§ What to do
Among the lines below, some may hold the word "then"; state how many do, giving only the number.

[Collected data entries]
==================================================
-- ==== Sys2Proof/Laws/Step.lean ====
section
/-! SUPPORT. Everything an instruction, a fetch and a step can do, said once: `exec_eq_next`, `fetch_eq_ok`, `step_cases`. -/

namespace Sys2Proof.Machine

/-! ## What each instruction does when it does not fault -/

/-- The effect of an instruction that resolves (`40_step_and_operands.md` R76 stages 7 and 8), or its hold (`42_io.md` R100). -/
def completes : Instr → State → State → Prop
  | .add a b dst, s, t => ∃ v1 v2 d, rd a s = .ok v1 ∧ rd b s = .ok v2 ∧ wa dst s = .ok d ∧
      t = stored3 s d (add64 v1 v2)
  | .multiply a b dst, s, t => ∃ v1 v2 d, rd a s = .ok v1 ∧ rd b s = .ok v2 ∧ wa dst s = .ok d ∧
      t = stored3 s d (mul64 v1 v2)
  | .input dst, s, t => ∃ d, wa dst s = .ok d ∧
      ((s.inputs = [] ∧ t = s) ∨ ∃ v rest, s.inputs = v :: rest ∧ t = stored1 s d v rest)
  | .output a, s, t => ∃ v, rd a s = .ok v ∧
      t = { s with pc := wrap64 (s.pc.toInt + 2), io := s.io ++ [.output v] }
  | .jumpIfTrue c g, s, t => ∃ v1 v2, rd c s = .ok v1 ∧ rd g s = .ok v2 ∧
      t = { s with pc := if v1.toInt ≠ 0 then v2 else wrap64 (s.pc.toInt + 3) }
  | .jumpIfFalse c g, s, t => ∃ v1 v2, rd c s = .ok v1 ∧ rd g s = .ok v2 ∧
      t = { s with pc := if v1.toInt = 0 then v2 else wrap64 (s.pc.toInt + 3) }
  | .lessThan a b dst, s, t => ∃ v1 v2 d, rd a s = .ok v1 ∧ rd b s = .ok v2 ∧ wa dst s = .ok d ∧
      t = stored3 s d (lessThanCell v1 v2)
  | .equalTo a b dst, s, t => ∃ v1 v2 d, rd a s = .ok v1 ∧ rd b s = .ok v2 ∧ wa dst s = .ok d ∧
      t = stored3 s d (equalToCell v1 v2)
  | .adjustRelativeBase a, s, t => ∃ v, rd a s = .ok v ∧
      t = { s with rb := wrap64 (s.rb.toInt + v.toInt), pc := wrap64 (s.pc.toInt + 2) }
  | .stop, s, t => t = { s with status := .halted }

/-- The fault an instruction raises: the mode of its write parameter, then its parameters in order (R76 stages 4 and 6). -/
def faults : Instr → State → Fault → Prop
  | .add a b dst, s, f => format3 add64 a b dst s = .error f
  | .multiply a b dst, s, f => format3 mul64 a b dst s = .error f
  | .input dst, s, f => wa dst s = .error f
  | .output a, s, f => rd a s = .error f
  | .jumpIfTrue c g, s, f => rd c s = .error f ∨ (∃ v, rd c s = .ok v) ∧ rd g s = .error f
  | .jumpIfFalse c g, s, f => rd c s = .error f ∨ (∃ v, rd c s = .ok v) ∧ rd g s = .error f
  | .lessThan a b dst, s, f => format3 lessThanCell a b dst s = .error f
  | .equalTo a b dst, s, f => format3 equalToCell a b dst s = .error f
  | .adjustRelativeBase a, s, f => rd a s = .error f
  | .stop, _, _ => False

theorem advance_two (s : State) : advance 2 s = { s with pc := wrap64 (s.pc.toInt + 2) } := by
  simp only [advance, add64_ofNat _ (by omega : (2 : Nat) < 2 ^ 63)]; rfl

/-- Everything `exec` can do: it completes, or takes a fault on the state before it. -/
theorem exec_eq_next {i : Instr} {s t : State} :
    exec i s = .next t ↔ completes i s t ∨ ∃ f, faults i s f ∧ t = takeFault f s := by
  cases i with
  | add a b dst => simp only [exec, execAdd, settle_eq_next, format3_eq_ok, completes, faults]
  | multiply a b dst => simp only [exec, execMultiply, settle_eq_next, format3_eq_ok, completes, faults]
  | lessThan a b dst => simp only [exec, execLessThan, settle_eq_next, format3_eq_ok, completes, faults]
  | equalTo a b dst => simp only [exec, execEqualTo, settle_eq_next, format3_eq_ok, completes, faults]
  | input dst => simp only [exec, execInput, settle_eq_next, format1w_eq_ok, format1w_eq_error, completes, faults]
  | output a =>
    simp only [exec, execOutput, settle_eq_next, format1_eq_ok, format1_eq_error, completes, faults, advance_two]
    rfl
  | jumpIfTrue c g =>
    simp only [exec, execJumpIfTrue, settle_eq_next, format2_eq_ok, format2_eq_error, completes, faults, isTrue_eq,
      decide_eq_true_eq]
  | jumpIfFalse c g =>
    simp only [exec, execJumpIfFalse, settle_eq_next, format2_eq_ok, format2_eq_error, completes, faults, isTrue_eq,
      Bool.not_eq_true', decide_eq_false_iff_not, ne_eq, not_not]
  | adjustRelativeBase a =>
    simp only [exec, execAdjustRelativeBase, settle_eq_next, format1_eq_ok, format1_eq_error, completes, faults,
      advance_two, setRb, add64]
  | stop => simp [exec, execStop, completes, faults, halt, eq_comm]

/-- `exec` never ends in a fault or a refusal of the host's. -/
theorem exec_next (i : Instr) (s : State) : ∃ t, exec i s = .next t := by
  have h : ∀ r : Except Fault State, ∃ t, settle s r = .next t := fun r => by cases r <;> exact ⟨_, rfl⟩
  cases i <;> first | exact h _ | exact ⟨_, rfl⟩

/-! ## The fetch -/

theorem decodeWord_eq_ok {w : Word} {o : Opcode} : decodeWord w = .ok o ↔ decodeOpcode w = .ok o := by
  simp only [decodeWord]; cases decodeOpcode w <;> simp

theorem decodeWord_eq_error {w : Word} {f : Fault} :
    decodeWord w = .error f ↔ ∃ e, decodeOpcode w = .error e ∧ f = decodeFault w e := by
  simp only [decodeWord]; cases decodeOpcode w <;> simp [eq_comm]

theorem decodeFault_info {w : Word} {e : DecodeError} (h : decodeOpcode w = .error e) : (decodeFault w e).info = w := by
  rcases decodeOpcode_eq_error h with rfl | rfl | rfl <;> rfl

/-- R72: the raw values are the cells at the parameter addresses, all of them legal. -/
theorem fetchRaws_eq_ok {s : State} {is : List Nat} {raws : List Word} :
    fetchRaws s is = .ok raws ↔ (∀ i ∈ is, 0 ≤ (paramAddress s i).toInt) ∧
      raws = is.map fun i => s.mem.get (paramAddress s i).toNat := by
  induction is generalizing raws with
  | nil => simp [fetchRaws, eq_comm]
  | cons i is ih =>
    simp only [fetchRaws, except_bind_eq_ok, memRead_eq_ok, ih, Except.ok.injEq, List.mem_cons, forall_eq_or_imp, List.map_cons]
    constructor
    · rintro ⟨_, ⟨h1, rfl⟩, _, ⟨h2, rfl⟩, rfl⟩; exact ⟨⟨h1, h2⟩, rfl⟩
    · rintro ⟨⟨h1, h2⟩, rfl⟩; exact ⟨_, ⟨h1, rfl⟩, _, ⟨h2, rfl⟩, rfl⟩

/-- R72: the fault is the first illegal parameter address. -/
theorem fetchRaws_eq_error {s : State} {is : List Nat} {f : Fault} :
    fetchRaws s is = .error f ↔
      ∃ a, (is.map (paramAddress s)).find? (fun a => decide (a.toInt < 0)) = some a ∧ f = .negativeAddress a := by
  induction is with
  | nil => simp [fetchRaws]
  | cons i is ih =>
    simp only [fetchRaws, List.map_cons, List.find?_cons]
    by_cases h : (paramAddress s i).toInt < 0
    · simp [memRead_of_neg h, h, eq_comm]
    · simp only [memRead_of_nonneg (Int.not_lt.mp h), except_bind_ok, h, decide_false]
      rw [← ih]
      cases fetchRaws s is <;> simp

/-- Everything a fetch that finds an instruction says. -/
theorem fetch_eq_ok {s : State} {i : Instr} :
    fetch s = .ok i ↔ 0 ≤ s.pc.toInt ∧ ∃ o, decodeOpcode (s.mem.get s.pc.toNat) = .ok o ∧
      (∀ k ∈ o.op.paramIndices, 0 ≤ (paramAddress s k).toInt) ∧
      i = o.build (o.op.paramIndices.map fun k => s.mem.get (paramAddress s k).toNat) := by
  simp only [fetch, except_bind_eq_ok, memRead_eq_ok, decodeWord_eq_ok, fetchRaws_eq_ok, Except.ok.injEq]
  constructor
  · rintro ⟨_, ⟨hp, rfl⟩, o, ho, _, ⟨hk, rfl⟩, rfl⟩; exact ⟨hp, o, ho, hk, rfl⟩
  · rintro ⟨hp, o, ho, hk, rfl⟩; exact ⟨_, ⟨hp, rfl⟩, o, ho, _, ⟨hk, rfl⟩, rfl⟩

/-- The three ways a fetch faults, in the order of the stages (`60_exceptions.md` R143). -/
theorem fetch_eq_error {s : State} {f : Fault} :
    fetch s = .error f ↔
      (s.pc.toInt < 0 ∧ f = .negativeAddress s.pc) ∨
      (0 ≤ s.pc.toInt ∧ ((∃ e, decodeOpcode (s.mem.get s.pc.toNat) = .error e ∧
          f = decodeFault (s.mem.get s.pc.toNat) e) ∨
        ∃ o, decodeOpcode (s.mem.get s.pc.toNat) = .ok o ∧ fetchRaws s o.op.paramIndices = .error f)) := by
  by_cases h : s.pc.toInt < 0
  · simp [fetch, memRead_of_neg h, h, eq_comm]
  · simp only [fetch, memRead_of_nonneg (Int.not_lt.mp h), except_bind_ok, except_bind_eq_error, decodeWord_eq_error,
      decodeWord_eq_ok, h, false_and, false_or, Int.not_lt.mp h, true_and, reduceCtorEq, and_false, exists_const, or_false]

theorem fetch_wellFormed {s : State} {i : Instr} (h : fetch s = .ok i) : i.wellFormed = true := by
  obtain ⟨-, o, ho, -, rfl⟩ := fetch_eq_ok.mp h
  simp [Opcode.build_wellFormed, (decodeOpcode_eq_ok.mp ho).2.2.2]

/-- The operation code of a fetched instruction is the cell at `pc` modulo 100. -/
theorem fetch_code {s : State} {i : Instr} (h : fetch s = .ok i) :
    0 ≤ s.pc.toInt ∧ 0 ≤ (s.mem.get s.pc.toNat).toInt ∧ (s.mem.get s.pc.toNat).toInt % 100 = i.code := by
  obtain ⟨hp, o, ho, -, rfl⟩ := fetch_eq_ok.mp h
  obtain ⟨hn, hc, -⟩ := decodeOpcode_eq_ok.mp ho
  refine ⟨hp, hn, ?_⟩
  rw [toInt_of_nonneg hn, Opcode.build_code, ← hc]
  omega

/-! ## The step -/

/-- Everything a step can do. -/
theorem step_eq_next {s t : State} :
    step s = .next t ↔ (s.status ≠ .running ∧ t = s) ∨
      (s.status = .running ∧ ((∃ f, fetch s = .error f ∧ t = takeFault f s) ∨
        ∃ i, fetch s = .ok i ∧ exec i s = .next t)) := by
  simp only [step]
  cases h : s.status with
  | running => cases hf : fetch s <;> simp [raise_eq, eq_comm]
  | halted => simp [idle, eq_comm]
  | faulted => simp [idle, eq_comm]

/-- The same, down to what the instruction does. -/
theorem step_cases {s t : State} (h : step s = .next t) :
    (s.status ≠ .running ∧ t = s) ∨
    (s.status = .running ∧ ∃ f, fetch s = .error f ∧ t = takeFault f s) ∨
    (s.status = .running ∧ ∃ i, fetch s = .ok i ∧ completes i s t) ∨
    (s.status = .running ∧ ∃ i f, fetch s = .ok i ∧ faults i s f ∧ t = takeFault f s) := by
  rcases step_eq_next.mp h with h | ⟨hr, ⟨f, hf, ht⟩ | ⟨i, hi, hx⟩⟩
  · exact .inl h
  · exact .inr (.inl ⟨hr, f, hf, ht⟩)
  · rcases exec_eq_next.mp hx with hc | ⟨f, hf, ht⟩
    · exact .inr (.inr (.inl ⟨hr, i, hi, hc⟩))
    · exact .inr (.inr (.inr ⟨hr, i, f, hi, hf, ht⟩))

theorem step_next (s : State) : ∃ t, step s = .next t := by
  simp only [step]
  cases s.status with
  | running =>
    cases fetch s with
    | error f => exact ⟨_, rfl⟩
    | ok i => exact exec_next i s
  | halted => exact ⟨_, rfl⟩
  | faulted => exact ⟨_, rfl⟩

/-! ## Runs -/

@[simp] theorem run_zero (s : State) : Sys2Proof.core.run 0 s = .next s := rfl

theorem run_succ {n : Nat} {s t : State} (h : step s = .next t) :
    Sys2Proof.core.run (n + 1) s = Sys2Proof.core.run n t := by
  have : Sys2Proof.core.step s = .next t := h
  simp only [Host.Core.run, this]

/-- A property that every step keeps holds at the end of every run. -/
theorem run_induction {P : State → Prop} (hstep : ∀ s t, P s → step s = .next t → P t) (n : Nat) {s t : State}
    (hs : P s) (h : Sys2Proof.core.run n s = .next t) : P t := by
  induction n generalizing s with
  | zero => cases h; exact hs
  | succ n ih =>
    obtain ⟨u, hu⟩ := step_next s
    exact ih (hstep s u hs hu) (run_succ hu ▸ h)

end Sys2Proof.Machine
end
==================================================
§ Problem solution
3